What my initial gloss of “Communitie” was is too obvious to mention, except for the fact that it was blithely ignorant of the shared knowledge of linguistic codes—what we “ways of speaking,” as in street, straight, or academic ways of speaking–that shaped the minds of Donne, and his milieu. An obvious, but often overlooked, component and functionality of codes is that they depend on shared knowledge. This is where a theory of the enthymeme comes in handy: it provides an elevator, through the long study of rhetoric, onto a pleateau that has a vista over the psychology of shared knowledge. Once I read of “Communitie” that it operated on a “false logic,” women are communal property, I got Donne’s satiric scold, I caught the slash of the trickster’s whip on the back brain.

Satire functions in part by means of enthymeme: the deliberate (as either a shared knowledge assumption or by “crafte”) suppresion of one or more premises of an argument. The enthymeme is the bit you need to know to get the story, to get the picture—and that’s quite a lot of bits, actually. In “Communitie” the enthymemic bit is an analog of Swifte’s: you wouldn’t really eat children, would you? You wouldn’t really treat women as sexualized communal property—would you? The logic of the poem toys with the ambiguities of that answer, answers “visible as greene”,” for “they were good it would be seene”. What’s seen as good is the ticklish question: there’s enthymemic foreplay going on here. Donne achieves deep interpenetration in some of his other poems.

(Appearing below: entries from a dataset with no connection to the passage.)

/-- Whether a context holds a logical core bound on a virtual die (R144). -/
def State.boundOnDie (s : State) (n v : Nat) : Bool :=
  (s.boundCores n).any fun lc => vdOfSite (s.siteOf lc) == v

/-- The directory walk of R256: words that the die owned dirty are poisoned; requests of the die that were not performed, at the home
slices or still with its crews, are dropped. -/
def State.walkDirectory (s : State) (v : Nat) : State :=
  let owned := (s.dirty.filter fun e => e.2 = v + 1).map (·.1)
  let s := { s with dirty := s.dirty.filter fun e => e.2 != v + 1 }
  let s := s.poisonWords owned
  let mine := fun (k : Nat) => vdOfSite (s.siteOf (lcOf k)) == v
  { s with
    homeQ := s.homeQ.filter fun h => !mine h.crew
    crews := s.crews.map fun (e : Nat × Crew) => (e.1, if mine e.1 && e.2.holdsRegs then { e.2 with queue := [], atoms := [] } else e.2) }

/-- A compute die is lost (R17, R39, R144, R256). -/
def State.loseDie (s : State) (d : Nat) : State :=
  if !s.inService d then s
  else
    let v := s.vdOf d
    let s := { s with link := { s.link with online := s.link.online &&& ~~~(1#4 <<< v) } }
    let s := s.walkDirectory v
    let s := (List.range 64).foldl (fun s n => if s.boundOnDie n v then s.contextFault n { cause := 0x12 } else s) s
    s.setEvt 2

/-! ## Operating points -/

/-- Base core rail of a point in mV (R13). -/
def baseRail (p : Nat) : Nat := [750, 675, 640, 615, 600].getD p 600

/-- The guardband of a compute die in 5 mV steps. -/
def State.guardOf (s : State) (d : Nat) : Nat := (sget 0 s.dev.guard d : BitVec 8).toNat

/-- What a point needs on a die in mV (R13, R14). -/
def State.needs (s : State) (p d : Nat) : Nat := baseRail p + 5 * s.guardOf d

/-- The rail of a die at a point (R13), which never exceeds 780 mV (R14). -/
def State.railFor (s : State) (p d : Nat) : Nat := min 780 (s.needs p d)

/-- Compute dies in service. -/
def State.servedDies (s : State) : List Nat := (List.range 4).filter s.inService

/-- Whether a point is disabled (R14). -/
def State.pointOff (s : State) (p : Nat) : Bool := p < 4 && s.servedDies.any fun d => decide (780 < s.needs p d)

/-- The highest point that may be used now (R14, R18). -/
def State.topPoint (s : State) : Nat :=
  let t := min 4 s.health.target.toNat
  let t := if t = 0 && !(s.health.boost && s.feature 6) then 1 else t
  ((List.range 5).find? fun p => t ≤ p && !s.pointOff p).getD 4

/-- AGECAP (R14, R19): at least one point is disabled on the dies in service. -/
def State.agecap (s : State) : Bool := (List.range 4).any s.pointOff

/-- The rails of the dies in service take the values of a point; after a thermal trip they stay off (R23). -/
def State.setRails (s : State) (p : Nat) : State :=
  if s.dev.st = .trip then s
  else s.modHealth fun h => { h with rail := s.servedDies.foldl (fun m d => sset 0 m d (s.railFor p d)) h.rail }

/-- The point whose rails are applied now: CUR or, once the rails of an upward change are ramped, its target (R15). -/
def State.railPoint (s : State) : Nat :=
  match s.health.change with
  | some c => if (c.phase = .stall || c.phase = .gated) && c.target < s.health.cur.toNat then c.target else s.health.cur.toNat
  | none => s.health.cur.toNat

/-- The rail of one die takes the value of the point whose rails are applied now (R13, R15). -/
def State.railOf (s : State) (d : Nat) : State :=
  if s.dev.st = .trip then s else s.modHealth fun h => { h with rail := sset 0 h.rail d (s.railFor s.railPoint d) }

/-- The rails of the dies in service rise to what the guardbands need now; none falls (R13, R15). -/
def State.raiseRails (s : State) : State :=
  if s.dev.st = .trip then s
  else s.modHealth fun h => { h with rail := s.servedDies.foldl (fun m d =>
    sset 0 m d (max (sget 0 m d) (s.railFor s.railPoint d))) h.rail }

/-- A change of operating point starts (R15): a rising rail is ramped first, else the stall is broadcast. -/
def State.startChange (s : State) (p : Nat) : State :=
  let up := p < s.health.cur.toNat
  s.modHealth fun h => { h with change := some { target := p, phase := if up then .rampUp else .stall, start := s.tick } }

/-- Ticks that the ramp of a change takes at 10 mV per microsecond (R15). -/
def State.rampTicks (s : State) (p : Nat) : Nat :=
  s.servedDies.foldl (fun m d =>
    let old := sget 0 s.health.rail d
    let new := s.railFor p d
    max m (10 * (max old new - min old new))) 0

/-- RAIL_RAMP_DONE (R15): the rails have reached the new point's values. -/
def execRailRampDone (s : State) : Out :=
  .next (match s.health.change with
    | some c =>
      if c.start + s.rampTicks c.target ≤ s.tick then
        (match c.phase with
          | .rampUp => (s.setRails c.target).modHealth fun h => { h with change := some { c with phase := .stall, start := s.tick } }
          | .rampDown => (s.setRails c.target).modHealth fun h => { h with change := none }
          | _ => s)
      else s
    | none => s)

/-- Whether a compute die can acknowledge a stall: one of its modules to the control die is ACTIVE (R35, R40). -/
def State.canAck (s : State) (d : Nat) : Bool :=
  [0, 1, 2, 3].any fun i => (sget {} s.link.mods (4 * d + i)).st == .active

/-- STALL_ACK_TIMEOUT (R17, R40): the listed dies have not acknowledged the stall by tick 40, nor have those without an ACTIVE
module to the control die. -/
def execStallAckTimeout (dies : BitVec 4) (s : State) : Out :=
  .next (match s.health.change with
    | some c =>
      if c.phase = .stall && c.start + 40 ≤ s.tick then
        ((List.range 4).filter fun d => dies.getLsbD d || !s.canAck d).foldl State.loseDie s
      else s
    | none => s)

/-- CLOCK_GATE (R15, R40): every die in service has acknowledged, through an ACTIVE module, and the core clock is gated. -/
def execClockGate (s : State) : Out :=
  .next (match s.health.change with
    | some c =>
      if c.phase = .stall && s.servedDies.all s.canAck then
        s.modHealth fun h => { h with change := some { c with phase := .gated, start := s.tick } }
      else s
    | none => s)

/-- PLL_LOCK (R15, R19, R21): the PLL has locked, the clock is released and CUR shows the new point; a falling rail is ramped
now. -/
def execPllLock (s : State) : Out :=
  .next (match s.health.change with
    | some c =>
      if c.phase ≠ .gated then s
      else
        let down := s.health.cur.toNat < c.target
        let lim := s.health.pwrltd && !(c.target ≤ s.topPoint && !down)
        s.modHealth fun h => { h with
          cur := BitVec.ofNat 3 c.target, changes := h.changes + 1, pwrltd := lim
          change := if down then some { c with phase := .rampDown, start := s.tick } else none }
    | none => s)

/-- OPCTL_WRITE (R18): the host writes OPCTL. -/
def execOpctlWrite (v : BitVec 32) (s : State) : Out :=
  .next (if s.hostOpen then s.modHealth fun h => { h with target := v.extractLsb' 0 3, boost := v.getLsbD 3 } else s)

/-- PWRLIM_WRITE (R20): the host writes PWRLIM. -/
def execPwrlimWrite (v : BitVec 32) (s : State) : Out :=
  .next (if s.hostOpen then
      s.modHealth fun h => { h with limit := BitVec.ofNat 10 (max 200 (min 600 (v.extractLsb' 0 10).toNat)) } else s)

/-- A temperature in quarters of a degree (R22). -/
def tempOf (t : BitVec 12) : Int := t.toInt

/-- POWER_EVALUATION (R18, R21 to R23): the average power in watts and the junction temperatures of CD0 to CD3 and the control
die, every 10,000 ticks. `Any die` of R23 are the dies in service and the control die (log entry 59); after a thermal trip no point
changes. -/
def execPowerEvaluation (watts : Nat) (temps : List (BitVec 12)) (s : State) : Out :=
  .next (if s.tick < s.health.lastEval + 10000 then s
    else
      let h := s.health
      let cur := h.cur.toNat
      let top := s.topPoint
      let seen := ((temps.zip (List.range 5)).filter fun (_, n) => n = 4 || s.inService n).map fun (t, _) => tempOf t
      let above := h.limit.toNat < watts
      let hot := seen.any fun t => decide (460 ≤ t)
      let therm := if hot then true else if seen.all (fun t => decide (t < 440)) then false else h.therm
      let below := if 100 * watts < 95 * h.limit.toNat then min 10 (h.below95 + 1) else 0
      let trip := if cur = 4 && seen.any (fun t => decide (500 ≤ t)) then min 10 (h.hot + 1) else 0
      let limited := above || (h.pwrltd && !(below = 10 && cur ≤ top))
      let s := s.modHealth fun h => { h with
        lastEval := s.tick, therm, below95 := below, hot := trip, pwrltd := limited
        tj := (temps.zip (List.range 5)).foldl (fun m (t, n) => sset 0 m n t) h.tj }
      if s.health.change.isSome || s.dev.st = .trip then s
      else if (above || hot || cur < top) && cur < 4 then s.startChange (cur + 1)
      else if below = 10 && !above && !hot && !therm && top < cur && !s.pointOff (cur - 1) then s.startChange (cur - 1)
      else s)

/-- THERMAL_TRIP (R23, R96): ten evaluations in a row have found 125 °C at OP4. -/
def execThermalTrip (s : State) : Out :=
  .next (if s.health.hot < 10 || s.dev.st = .trip then s
    else
      let s := s.modHealth fun h => { h with rail := [], change := none }
      ({ s with dev := { s.dev with st := .trip } }).setEvt 0)

/-! ## Ageing -/

/-- The monitors of a core. -/
def State.agmOf (s : State) (p : Nat) : Agm := sget {} s.health.agm p
/-- Update the monitors of a core. -/
def State.modAgm (s : State) (p : Nat) (f : Agm → Agm) : State :=
  s.modHealth fun h => { h with agm := sset {} h.agm p (f (sget {} h.agm p)) }

/-- Reference ticks of a window (R27): 0 acts as 1. -/
def windowTicks (w : BitVec 8) : Nat := 100 * max 1 w.toNat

In several, Donne uses enthymemic implication to create halls of mirrors among logical and cultural premises that reflect their ambiguity in a way that expects the listener or reader to respond in kind. The skeptical self reflection of the ambiguities of culture and self are processed enthymemicaly as shared knowledge, especially as deeply held assumptions about love, sex, and death. This self reflection is given its phemenological depiction “when I saw thou sawest my heart” in “The Dreame” (15). The energy of Renaissance skepticism, its psychological tidal flux and flow, is like the “Moone” with power to “draw… up seas to drown” us “in thy spheare…” in “A Valediction of weeping” (19-20). Already an archaism, Donne is deploying the hermetic absurdity of the theory of the “spheares” to stand duty for emotional intensity: “Since thou and I sigh one anothers breath,” then “Who e’r sighes most, is cruellest, and hastes the others death” (…Weeping, 26-7). Dire pillow talk indeed: the statement has the intimacy of a kiss of death that Donne rams home: “Kill, and dissect me, Love; for… / Rack’t carcasses make ill Anatomies” (41-2).

The enthymeme is Donne’s concentricity, as it is Dickinson’s circumference. In “Loves exchange” he writes “Love, let me not know that this/ Is love” (17-8): in the command is the wishful thinking of one who knows that any attempt at definition polltues that which angels cannot even see. To name the unamable, to expresess the inarticulable, is to expose the workings of faith: “Let me know not that others know / That she knowes my paines, lest that so / A tender shame make me mine owne new woe” (19-21). To name the natures of love, the names of the lovers, was to “aske” for “dispensation”, “to draw / A non obstante on natures law” (8, 10-11), but of course every lover is “Loves minion” (14) and so the work of the enthymeme is exposed, its seductiveness revealing itself as something that can be “elemented” (Loves growth, 13).

Shared knowledge, like who to love and how, is “mixt of all stuffes, paining soule” (9). Donne tosses his rhetorical rocks, spreads his mutant Ramist inspired love of the satiric twist, of strong lines full of imperitive constantives, that “are all concentrique unto thee” (24). The skeptical Renaissance virus, transferred in part by Donne’s Songs and Sonets, is in the “awakened root” which cannot resist “the Spring” and “the Sunne” (20, 16, 18) of the “new science” and its new questions, whichever way they “do bud out now” (20).